AL BASS TYRE NECROPOLIS

Local lore suggests that the discovery of purple dye can be traced to the Phoenician city of Tyre to 1550 BCE, although the town itself dates back to 2750 BCE. The subsequent trade of purple dye made this ancient port on the southern coast of Lebanon one of the wealthiest cities of its time. While its former glory has waned, the magnificent structures built by the Romans when they seized the city in 64 BCE still stand. Albeit in ruins, the striking architecture continues to demand attention, especially the triumphal arch and the enormous hippodrome. Past the arch, the avenue boasts mysterious beauty as it holds hundreds of ornate tombs and marble sarcophagi – a stark reminder of the fallen Phoenician kingdom.

HIERAPOLIS-PAMUKKALE

Resembling frozen cascades of a waterfall, warm natural pools hang on the edge of a steep cliff in Turkey’s southwestern town of Pamukkale.

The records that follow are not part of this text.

/-- One step at a boundary, items in code order and values in index order; in any other state the whole change (R591). -/
def undertowStep (s : State) (b : Nat) : State :=
  if !stepsByBoundary s b then runCheck (applyAll s b) b
  else match (s.cal b).steps with
    | [] => s
    | (i, v, n) :: l =>
      let d : Int := if 0 < n then 1 else -1
      let s1 := s.updCal b fun x => { x with steps := if n = d then l else (i, v, n - d) :: l }
      runCheck (applySteps s1 b i v d) b

/-! ### Device stores and restoring (R593, R594) -/

/-- The free bytes of the records: the block's own layout (R594). -/
def recordBytes (ctr n : Nat) : List Byte := (List.range n).map fun i => Config.calByte (ctr + i)

/-- The body of a calibration slot. -/
def calBody (s : State) : List Byte :=
  be 1 1 ++ zeros 3 ++ be 8 Config.dieId.toNat ++ be 4 (sat 32 (s.keeper / 100000000)) ++
    ((List.range 24).map fun k => beI 4 (s.calib.refs.get 0 k)).flatten ++ recordBytes s.freeCtr (81920 + 16384)

/-- The slot that a device store targets: never the newest valid one (R599). -/
def storeSlot (s : State) : Nat := if newestSlot s 5 = some 5 then 6 else 5

/-- A device store begins: the header is zeroed first (R598). -/
def beginStore (s : State) (w : Option Waiter) : State :=
  let i := storeSlot s
  let q := nextSlotSeq s i
  let s1 := eraseSlot s i
  { s1 with nvm := { s1.nvm with store := some { region := i, seq := q, waiter := w } } }

/-- A device store ends: the body and the header are written and read back (R594, R598); `differs`: a read-back differs. -/
def endStore (s : State) (differs : Bool) : State :=
  match s.nvm.store with
  | none => s
  | some c =>
    let s1 := { s with nvm := { s.nvm with store := none } }
    let (s2, st) :=
      if differs then (s1.bump 0x7016 0 1, Status.nvmFail)
      else
        let s3 := { s1.regionWrite c.region 32 (calBody s) with freeCtr := s.freeCtr + (81920 + 16384) }
        (raiseReady (writeSlotHeader s3 c.region c.seq 98416) 0x7002 0 (tgt 10 c.region) 0 0 (be 1 c.region ++ be 4 c.seq),
          Status.ok)
    match c.waiter with
    | some w => closeWaiter s2 w 0 st
    | none => s2

/-- CAL_STORE_DONE. -/
def execCalStoreDone (differs : Bool) (s : State) : Host.Outcome State Fault Refusal := .next (endStore s differs)

/-- A calibration slot can be restored: valid, and of this die (R593). -/
def calUsable (s : State) (i : Nat) : Bool := slotValid s i && fld (s.slotBody i) 4 8 == Config.dieId.toNat

/-- Order `bs` into the foreground. -/
def toForeground (s : State) (bs : List Nat) : State :=
  { s with calib := { s.calib with foreground := (s.calib.foreground ++ bs).eraseDups } }

/-- At a start of reach 0 or 1: values are restored from the newest valid slot of this die, else from the older one, else
every block is calibrated in the foreground; a block with a value outside its limits is too (R583, R593). The readings are the
24 sensors' at the end of the start's calibration (R586). -/
def execCalibrationRestoreDone (outside : List (CalBlock × Fin 7)) (readings : List Int) (s : State) :
    Host.Outcome State Fault Refusal :=
  .next (
    if !s.rst.starting ∨ s.rst.reach = 2 ∨ !s.rst.bistDone ∨ s.rst.calDone then s
    else
      let s1 := { s with
        rst := { s.rst with calDone := true }
        calib := { s.calib with sensors := (readings.take 24).zipIdx.foldl (fun t x => t.set 0 x.2 x.1) s.calib.sensors
                                refs := (readings.take 24).zipIdx.foldl (fun t x => t.set 0 x.2 x.1) s.calib.refs
                                blocks := [] } }
      if calUsable s 5 || calUsable s 6 then
        let s2 := outside.foldl (fun s x => calFail s x.1 x.2 4) s1
        tryFirmware (toForeground s2 ((outside.map (·.1.val)).eraseDups))
      else
        let s2 := toForeground s1 (List.range 192)
        { s2 with rst := { s2.rst with boot := { s2.rst.boot with cal := 1 } }
                  calib := { s2.calib with startAll := true } })

/-- A start-time foreground calibration of every block has ended: auto-store follows (R594). -/
def autoStore (s : State) : State :=
  if s.calib.startAll && s.calib.foreground.isEmpty then
    let s1 := { s with calib := { s.calib with startAll := false } }
    if s.cfg.dev.calFlags.testBit 0 && !nvmBusy s && !s.nvm.off && nextSlotSeq s (storeSlot s) ≤ 0xFFFFFFFE then beginStore s1 none
    else s1
  else s

/-- A foreground calibration of a block ends: passing items take the measured values as their new start, failing ones keep
theirs (R582 to R585). -/
def execForegroundCalDone (b : CalBlock) (failed : List (Fin 7)) (s : State) : Host.Outcome State Fault Refusal :=
  .next (
    let start := s.calib.foreground.contains b.val
    let run := s.calib.jobs.any fun j => j.left.contains b.val
    if !start ∧ !run then s
    else
      let fs := (failed.map (·.val)).filter (hasItem b)
      let s1 := (s.bump 0x7005 b 7).updCal b fun x => { x with
        values := x.values.filter fun e => fs.contains (e.1 / 64)
        steps := x.steps.filter fun y => fs.contains y.1
        source := if start then 1 else x.source }
      let s2 := fs.foldl (fun s i => calFail s b i 1) s1
      let s3 := calJobDone { s2 with calib := { s2.calib with foreground := s2.calib.foreground.erase b.val } } b
        (if fs.isEmpty then .ok else .calFail)
      let s4 := if b.val < 128 then
          if (s3.port b).st = .test ∧ (s3.port b).test.action = 8 then
            setSt (s3.updPort b fun x => { x with test := {} }) b .down
          else s3
        else
          let m := b.val - 128
          if (s3.lane m).st = .test ∧ (s3.lane m).testAction = 8 then
            laneDown (s3.updLane m fun x => { x with testAction := 0 }) m
          else laneTrain s3 m
      tryFirmware (autoStore s4))

/-! ### Opcodes -/

/-- CAL_CONFIG (0x7001). -/
def calConfigCmd : Cmd := confCmd 0x7001 onDevice 4
  (fun _ r => firstFail [inv (rz r 3 1), inv (within (p8 r 0) 1 2), inv (p8 r 1 ≠ 0), inv (p8 r 2 ≤ 1), rng (p8 r 1 ≤ 20)])
  fun s r => { s with cfg := { s.cfg with dev := { s.cfg.dev with calMode := p8 r 0, calDelta := p8 r 1, calFlags := p8 r 2 } } }

/-- CAL_CONFIG. -/
def execCalConfig (r : Req) (s : State) : Host.Outcome State Fault Refusal := .next (serve calConfigCmd r s)

/-- The blocks of `CAL_RUN`'s masks. -/
def calBlocks (r : Req) : List Nat := portMask r 0 ++ (laneMask r 16).map (128 + ·)

/-- A block goes into its foreground calibration: one that carries or seeks a link through Test, a quiet one as it is
(R584). -/
def calEnter (s : State) (b : Nat) : State :=
  if b < 128 then
    if (s.port b).st = .quiet then s else enterTest s b 8
  else if (s.lane (b - 128)).st = .quiet then s
  else (setLane s (b - 128) .test).updLane (b - 128) fun x => { x with testAction := 8 }

/-- CAL_RUN (0x7002). -/
def calRunCmd : Cmd where
  op := 0x7002
  target := onDevice
  len := len 28
  check := fun s r => firstFail [inv (rz r 24 4), inv (wholeLinks s (laneMask r 16))]
  writes := true
  names := fun _ r => (calBlocks r).map calT
  take := fun s _ b => if (tgtDom b = 1 ∧ (s.port (tgtNum b)).st = .slack) ∨ (tgtDom b ≠ 1 ∧ s.ctl.safeState) then some (.notPermitted, [])
    else if s.calib.jobs.any fun j => j.left.contains (if tgtDom b = 1 then tgtNum b else 128 + tgtNum b) then
      some (.busySelftest, be 4 (Config.testRemaining s.freeCtr).toNat)
    else none
  run := doAccepted fun s r =>
    let w := waiterOf 0x7002 r
    if (calBlocks r).isEmpty then closeWaiter s w 0 .ok
    else
      let s1 := eachN s (linksTouched s (laneMask r 16)) fun s k => linkDrop s k 7
      let s2 := eachN s1 (calBlocks r) calEnter
      { s2 with calib := { s2.calib with jobs := s2.calib.jobs ++ [{ waiter := w, left := calBlocks r, status := 0 }] } }

/-- CAL_RUN. -/
def execCalRun (r : Req) (s : State) : Host.Outcome State Fault Refusal := .next (serve calRunCmd r s)

/-- State byte of `CAL_STATUS`. -/
def calState (s : State) (b : Nat) : Nat :=
  let x := s.cal b
  if s.calib.foreground.contains b || s.calib.jobs.any fun j => j.left.contains b then 4
  else if x.running && !x.measured then 1
  else if !x.steps.isEmpty then 3
  else if x.running then 2 else 0

/-- CAL_STATUS result, 16 bytes. -/
def calStatusData (s : State) (r : Req) : List Byte :=
  let b := if tgtDom (tw r) = 1 then ti r else 128 + ti r
  let x := s.cal b
  be 1 (calState s b) ++ be 1 x.last ++ be 1 x.failed ++ be 1 x.pending ++
    beI 2 (s.calib.sensors.get 0 (calSensor b)) ++ beI 2 (s.calib.refs.get 0 (calSensor b)) ++
    be 4 (match x.endedAt with | some t => sat 32 (s.secsSince t) | none => 0xFFFFFFFF) ++ be 1 x.source ++ zeros 3

/-- CAL_STATUS (0x7003). -/
def calStatusCmd : Cmd := readCmd 0x7003 onPortLane 0 calStatusData

/-- CAL_STATUS. -/
def execCalStatus (r : Req) (s : State) : Host.Outcome State Fault Refusal := .next (serve calStatusCmd r s)

/-- CAL_STORE (0x7004). -/
def calStoreCmd : Cmd where
  op := 0x7004
  target := onDevice
  len := len 0
  check := fun s _ => firstFail [nvmOpen s]
  take := fun s _ _ =>
    if nvmBusy s then some (.busy, [])
    else if 0xFFFFFFFE < nextSlotSeq s (storeSlot s) then some (.range, []) else none
  run := doAccepted fun s r => beginStore s (some (waiterOf 0x7004 r))

/-- CAL_STORE. -/
def execCalStore (r : Req) (s : State) : Host.Outcome State Fault Refusal := .next (serve calStoreCmd r s)

/-- CAL_COUNTERS_READ (0x7005). -/
def calCountersReadCmd : Cmd := readCmd 0x7005 onPortLane 0 fun s r =>
  s.cblock 0x7005 (tw r) (if tgtDom (tw r) = 1 then ti r else 128 + ti r) 0 8

/-- CAL_COUNTERS_READ. -/
def execCalCountersRead (r : Req) (s : State) : Host.Outcome State Fault Refusal := .next (serve calCountersReadCmd r s)

/-- CAL_COUNTERS_CLEAR (0x7006). -/
def calCountersClearCmd : Cmd := clearCmd 0x7006 onDevice 24 (fun _ r => (calBlocks r).map calT)
  fun s r => eachN s (calBlocks r) fun s b => s.clearCnt 0x7005 b

/-- CAL_COUNTERS_CLEAR. -/
def execCalCountersClear (r : Req) (s : State) : Host.Outcome State Fault Refusal := .next (serve calCountersClearCmd r s)

end Sys2Proof.Machine
end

Along with its natural significance, the town it’s housed within boasts historic Greek and Roman ruins dating back to the second century BCE, including temples and baths.

MADAIN SALEH

The monumental remains of the lost kingdom of Madain Saleh are evocative of the prosperity of this Nabataean city in its heyday. A thriving spice trade and its inhabitants’ ability to source, store and supply water to camel caravans meant an empire bound to flourish. Its historical significance made Madain Saleh the first landmark in Saudi Arabia to acquire World Heritage Site status. While much of the ancient city still lies under layers of sand, the uncovered necropolis comprises 131 stone tombs inscribed with carvings of eagles, sphinxes and griffins.